-- ==== Sys2Proof/Machine/Flags.lean ====
section
/-! DEFINITION. The core has no flag (10_state.md rule R20: "Flags written: none" in every operation). What it has is the
status bit of each response, MALFORMED (60_exceptions.md R60), and the response fields (30_encoding.md R37). -/

namespace Sys2Proof.Machine

/-- The cause codes of `rsp[14]` (60_exceptions.md R60). -/
inductive Status where
  /-- 0: every well-formed request. -/
  | ok
  /-- 1: a request with a reserved bit set; no operation was performed. -/
  | malformed
  deriving DecidableEq, Repr

/-- The status of a response: bit `rsp[14]` (60_exceptions.md R60). -/
def statusOf (r : Response) : Status := if r[14] then .malformed else .ok

/-- A response with status OK: `rsp[14] = 0` and the result in `rsp[13:0]` (30_encoding.md R37). -/
def okResponse (result : BitVec 14) : Response := 0#1 ++ result

/-- The MALFORMED response: `rsp[14] = 1` and `rsp[13:0] = 0` (30_encoding.md R37, 60_exceptions.md R60). -/
def malformedResponse : Response := 1#1 ++ 0#14

/-! The result of each op, laid out in `rsp[13:0]`; every bit a rule does not drive is 0 (30_encoding.md R37). -/

/-- ENCN: `rsp[6:0]` = codeword, `rsp[13:7]` = 0. -/
def encnResponse (cw : Codeword) : Response := okResponse (0#7 ++ cw)

/-- DECB: `rsp[13:7]` = correctedBlock, `rsp[6:4]` = errorPosition, `rsp[3:0]` = dataBits. -/
def decbResponse (d : DecodedBlock) : Response := okResponse (d.correctedBlock ++ d.errorPosition ++ d.dataBits)

/-- B2N: `rsp[7:4]` = highNibble, `rsp[3:0]` = lowNibble, `rsp[13:8]` = 0. -/
def b2nResponse (hi lo : Nibble) : Response := okResponse (0#6 ++ hi ++ lo)

/-- N2B: `rsp[7:0]` = byte, `rsp[13:8]` = 0. -/
def n2bResponse (b : Byte) : Response := okResponse (0#6 ++ b)

/-! The fields a host reads from a response (30_encoding.md R37). -/

/-- `rsp[6:0]` of an ENCN response. -/
def rspCodeword (r : Response) : Codeword := r.extractLsb' 0 7
/-- `rsp[13:7]` of a DECB response. -/
def rspCorrectedBlock (r : Response) : Codeword := r.extractLsb' 7 7
/-- `rsp[6:4]` of a DECB response. -/
def rspErrorPosition (r : Response) : Syndrome := r.extractLsb' 4 3
/-- `rsp[3:0]` of a DECB response. -/
def rspDataBits (r : Response) : Nibble := r.extractLsb' 0 4
/-- `rsp[7:4]` of a B2N response. -/
def rspHighNibble (r : Response) : Nibble := r.extractLsb' 4 4
/-- `rsp[3:0]` of a B2N response. -/
def rspLowNibble (r : Response) : Nibble := r.extractLsb' 0 4
/-- `rsp[7:0]` of an N2B response. -/
def rspByte (r : Response) : Byte := r.extractLsb' 0 8

end Sys2Proof.Machine
end

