/-! ## The decoder, operation by operation -/

/-- The reserved bits of op 00 are the high nibble of the operand field. -/
theorem nibbles_and_mask_eq_zero_iff (h l : Nibble) : (h ++ l) &&& 0xF0#8 = 0#8 ↔ h = 0#4 := by
  revert h l
  decide

/-- The reserved bit of op 01 is the top bit of the operand field. -/
theorem bit_block_and_mask_eq_zero_iff (b : BitVec 1) (r : Codeword) : (b ++ r) &&& 0x80#8 = 0#8 ↔ b = 0#1 := by
  revert b r
  decide

/-- Malformed exactly when a reserved bit is 1: `req[7:4]` of op 00, `req[7]` of op 01 (30_encoding.md R38). -/
theorem malformed_iff (q : Request) : malformed q = true ↔
    (opField q = 0b00#2 ∧ q.extractLsb' 4 4 ≠ 0#4) ∨ (opField q = 0b01#2 ∧ q.extractLsb' 7 1 ≠ 0#1) := by
  obtain hop | hop | hop | hop := opField_cases q
  · simp [malformed, reservedMask, hop, ← operandField_eq_nibbles, nibbles_and_mask_eq_zero_iff]
  · simp [malformed, reservedMask, hop, ← operandField_eq_bit_block, bit_block_and_mask_eq_zero_iff]
  · simp [malformed, reservedMask, hop]
  · simp [malformed, reservedMask, hop]

/-- Op 00 is ENCN of the low nibble, or malformed (30_encoding.md R35, R38). -/
theorem decode_of_op_00 {q : Request} (hop : opField q = 0b00#2) :
    decode q = if q.extractLsb' 4 4 = 0#4 then .op (.encn (q.extractLsb' 0 4)) else .malformed := by
  by_cases hres : q.extractLsb' 4 4 = 0#4 <;> simp [decode, malformed_iff, hop, hres]

/-- Op 01 is DECB of the low seven bits, or malformed (30_encoding.md R35, R38). -/
theorem decode_of_op_01 {q : Request} (hop : opField q = 0b01#2) :
    decode q = if q.extractLsb' 7 1 = 0#1 then .op (.decb (q.extractLsb' 0 7)) else .malformed := by
  by_cases hres : q.extractLsb' 7 1 = 0#1 <;> simp [decode, malformed_iff, hop, hres]

/-- Op 10 is B2N of the operand field (30_encoding.md R35). -/
theorem decode_of_op_10 {q : Request} (hop : opField q = 0b10#2) : decode q = .op (.b2n (operandField q)) := by
  simp [decode, malformed_iff, hop, operandField]

/-- Op 11 is N2B of the operand field's nibbles (30_encoding.md R35). -/
theorem decode_of_op_11 {q : Request} (hop : opField q = 0b11#2) :
    decode q = .op (.n2b (q.extractLsb' 4 4) (q.extractLsb' 0 4)) := by
  simp [decode, malformed_iff, hop]

/-- The words of ENCN. -/
theorem decode_eq_encn_iff (q : Request) (n : Nibble) : decode q = .op (.encn n) ↔
    opField q = 0b00#2 ∧ q.extractLsb' 4 4 = 0#4 ∧ q.extractLsb' 0 4 = n := by
  obtain hop | hop | hop | hop := opField_cases q <;>
    simp [decode_of_op_00, decode_of_op_01, decode_of_op_10, decode_of_op_11, hop, ite_eq_iff]

/-- The words of DECB. -/
theorem decode_eq_decb_iff (q : Request) (r : Codeword) : decode q = .op (.decb r) ↔
    opField q = 0b01#2 ∧ q.extractLsb' 7 1 = 0#1 ∧ q.extractLsb' 0 7 = r := by
  obtain hop | hop | hop | hop := opField_cases q <;>
    simp [decode_of_op_00, decode_of_op_01, decode_of_op_10, decode_of_op_11, hop, ite_eq_iff]

/-- The words of B2N. -/
theorem decode_eq_b2n_iff (q : Request) (b : Byte) : decode q = .op (.b2n b) ↔
    opField q = 0b10#2 ∧ operandField q = b := by
  obtain hop | hop | hop | hop := opField_cases q <;>
    simp [decode_of_op_00, decode_of_op_01, decode_of_op_10, decode_of_op_11, hop, ite_eq_iff]

/-- The words of N2B. -/
theorem decode_eq_n2b_iff (q : Request) (h l : Nibble) : decode q = .op (.n2b h l) ↔
    opField q = 0b11#2 ∧ q.extractLsb' 4 4 = h ∧ q.extractLsb' 0 4 = l := by
  obtain hop | hop | hop | hop := opField_cases q <;>
    simp [decode_of_op_00, decode_of_op_01, decode_of_op_10, decode_of_op_11, hop, ite_eq_iff]

/-- The one rejection is MALFORMED, of the malformed words (30_encoding.md R38). -/
theorem decode_eq_malformed_iff (q : Request) : decode q = .malformed ↔ malformed q = true := by
  rw [malformed_iff]
  obtain hop | hop | hop | hop := opField_cases q <;>
    simp [decode_of_op_00, decode_of_op_01, decode_of_op_10, decode_of_op_11, hop]

/-! ## Decoder and encoder -/

/-- What the decoder reads is what the encoder would write: a word is its fields side by side, the reserved ones 0. -/
theorem encode_of_decode {q : Request} {i : Instr} (h : decode q = .op i) : encode i = q := by
  rw [← opField_append_operandField q]
  cases i with
  | encn n =>
    obtain ⟨hop, hres, rfl⟩ := (decode_eq_encn_iff q n).1 h
    rw [hop, ← operandField_eq_nibbles, hres, encode]
    exact BitVec.append_assoc
  | decb r =>
    obtain ⟨hop, hres, rfl⟩ := (decode_eq_decb_iff q r).1 h
    rw [hop, ← operandField_eq_bit_block, hres, encode]
    exact BitVec.append_assoc
  | b2n b =>
    obtain ⟨hop, rfl⟩ := (decode_eq_b2n_iff q b).1 h
    rw [hop, encode]
  | n2b hi lo =>
    obtain ⟨hop, rfl, rfl⟩ := (decode_eq_n2b_iff q hi lo).1 h
    rw [hop, ← operandField_eq_nibbles, encode]
    exact BitVec.append_assoc

/-- A word decodes to an instruction exactly when it is the encoding of it (30_encoding.md R35, R36). -/
theorem decode_eq_op_iff {q : Request} {i : Instr} : decode q = .op i ↔ encode i = q := by
  refine ⟨encode_of_decode, ?_⟩
  rintro rfl
  cases i with
  | encn n => exact (decode_eq_encn_iff _ n).2 (encode_encn_fields n)
  | decb r => exact (decode_eq_decb_iff _ r).2 (encode_decb_fields r)
  | b2n b => exact (decode_eq_b2n_iff _ b).2 (encode_b2n_fields b)
  | n2b h l => exact (decode_eq_n2b_iff _ h l).2 (encode_n2b_fields h l)

/-- Settles O1: the fields read are the fields written. -/
theorem encodeThenDecodeGivesTheInstruction : Obligations.EncodeThenDecodeGivesTheInstruction :=
  fun _ => decode_eq_op_iff.2 rfl

@[simp] theorem decode_encode (i : Instr) : decode (encode i) = .op i := encodeThenDecodeGivesTheInstruction i

/-- Settles O2: the decoder's answer decides which of the two a word is; encodings decode to their instruction. -/
theorem everyWordIsOneInstructionOrMalformed : Obligations.EveryWordIsOneInstructionOrMalformed := by
  intro q
  cases hq : decode q with
  | op i =>
    have hwell : malformed q = false := by
      rw [← Bool.not_eq_true, ← decode_eq_malformed_iff, hq]
      exact Decoded.noConfusion
    refine .inl ⟨hwell, i, rfl, encode_of_decode hq, ?_⟩
    rintro j rfl
    simpa using hq
  | malformed =>
    refine .inr ⟨(decode_eq_malformed_iff q).1 hq, rfl, ?_⟩
    rintro j rfl
    simp at hq

end Sys2Proof.Machine
end

section
/-! The 1024 words in order of their number, and how many each operation has (30_encoding.md R39). -/

namespace Sys2Proof.Machine

theorem opField_eq_iff (q : Request) (op : BitVec 2) : opField q = op ↔ q.toNat / 256 = op.toNat := by
  rw [← BitVec.toNat_inj, opField, BitVec.extractLsb'_toNat, Nat.shiftRight_eq_div_pow]
  omega

/-- The reserved bits of op 00 are 0. -/
theorem highNibble_eq_zero_iff (q : Request) : q.extractLsb' 4 4 = 0#4 ↔ q.toNat / 16 % 16 = 0 := by
  simp [← BitVec.toNat_inj, Nat.shiftRight_eq_div_pow]

/-- The reserved bit of op 01 is 0. -/
theorem bitSeven_eq_zero_iff (q : Request) : q.extractLsb' 7 1 = 0#1 ↔ q.toNat / 128 % 2 = 0 := by
  simp [← BitVec.toNat_inj, Nat.shiftRight_eq_div_pow]

/-- The words in order: six intervals, four of an operation and two of malformed words. -/
theorem decode_by_toNat (q : Request) :
    (q.toNat < 16 ∧ ∃ n, decode q = .op (.encn n)) ∨
    (16 ≤ q.toNat ∧ q.toNat < 256 ∧ decode q = .malformed ∧ opField q = 0b00#2) ∨
    (256 ≤ q.toNat ∧ q.toNat < 384 ∧ ∃ r, decode q = .op (.decb r)) ∨
    (384 ≤ q.toNat ∧ q.toNat < 512 ∧ decode q = .malformed ∧ opField q = 0b01#2) ∨
    (512 ≤ q.toNat ∧ q.toNat < 768 ∧ ∃ b, decode q = .op (.b2n b)) ∨
    (768 ≤ q.toNat ∧ ∃ h l, decode q = .op (.n2b h l)) := by
  obtain hop | hop | hop | hop := opField_cases q
  · have hnum : q.toNat / 256 = 0 := (opField_eq_iff q _).1 hop
    rw [decode_of_op_00 hop]
    split_ifs with hres <;> rw [highNibble_eq_zero_iff] at hres
    · exact .inl ⟨by omega, _, rfl⟩
    · exact .inr (.inl ⟨by omega, by omega, rfl, hop⟩)
  · have hnum : q.toNat / 256 = 1 := (opField_eq_iff q _).1 hop
    rw [decode_of_op_01 hop]
    split_ifs with hres <;> rw [bitSeven_eq_zero_iff] at hres
    · exact .inr (.inr (.inl ⟨by omega, by omega, _, rfl⟩))
    · exact .inr (.inr (.inr (.inl ⟨by omega, by omega, rfl, hop⟩)))
  · have hnum : q.toNat / 256 = 2 := (opField_eq_iff q _).1 hop
    exact .inr (.inr (.inr (.inr (.inl ⟨by omega, by omega, _, decode_of_op_10 hop⟩))))
  · have hnum : q.toNat / 256 = 3 := (opField_eq_iff q _).1 hop
    exact .inr (.inr (.inr (.inr (.inr ⟨by omega, _, _, decode_of_op_11 hop⟩))))

/-- As many numbers below N lie in an interval as it is long. -/
theorem countP_range_interval {a n N : Nat} (hle : a + n ≤ N) :
    (List.range N).countP (fun k => a ≤ k ∧ k < a + n) = n := by
  calc (List.range N).countP (fun k => a ≤ k ∧ k < a + n)
      = ((Finset.range N).filter fun k => a ≤ k ∧ k < a + n).card := Nat.count_eq_card_filter_range _ N
    _ = (Finset.Ico a (a + n)).card := by
        congr 1
        ext k
        simp
        omega
    _ = n := by simp

/-- A kind of word that is an interval of numbers has as many words as the interval is long. -/
theorem countP_words_interval {p : Request → Bool} (a n : Nat) (hle : a + n ≤ 1024)
    (hp : ∀ q, p q = true ↔ a ≤ q.toNat ∧ q.toNat < a + n) :
    ((List.range 1024).map (BitVec.ofNat 10)).countP p = n := by
  rw [List.countP_map, ← countP_range_interval hle]
  refine List.countP_congr fun k hk => ?_
  simp [hp, Nat.mod_eq_of_lt (List.mem_range.1 hk)]
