/-- What the ECC of HBM finds while a command reads: nothing, a word that it corrects, or one that it cannot (15 R394). -/
inductive MemSeen where
  | none
  | corrected (a : Nat)
  | uncorrectable (a : Nat)
  deriving DecidableEq, Repr

/-- What the Ringmaster does for a service operation (14 R358, R359, R374): it takes the next request of queue j, goes on with the
request in progress at a place, or goes on with the sending of a shard. -/
inductive SvcStep where
  | take (j : Fin 8)
  | go (slot : Fin 16)
  | mirror (id : Nat)
  deriving DecidableEq, Repr
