-- ==== Sys2Proof/Decode.lean ====
section
/-! DEFINITION. The commands that words spell by the table's bits: the spec's table gives no row any bits, so no word
spells a command. -/

namespace Sys2Proof

/-- The command that a word spells by the table's bits: none, for every word. -/
def decodeTableWord (_nbits _w : Nat) : Option Instr := none

end Sys2Proof
end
══════════
■ INSTRUCTIONS TO FOLLOW ■
Across all the records above, find each line with "inductive" in it and copy it.

■ SOLVED PROBLEM ■
inductive Status where
inductive MemSeen where
inductive SvcStep where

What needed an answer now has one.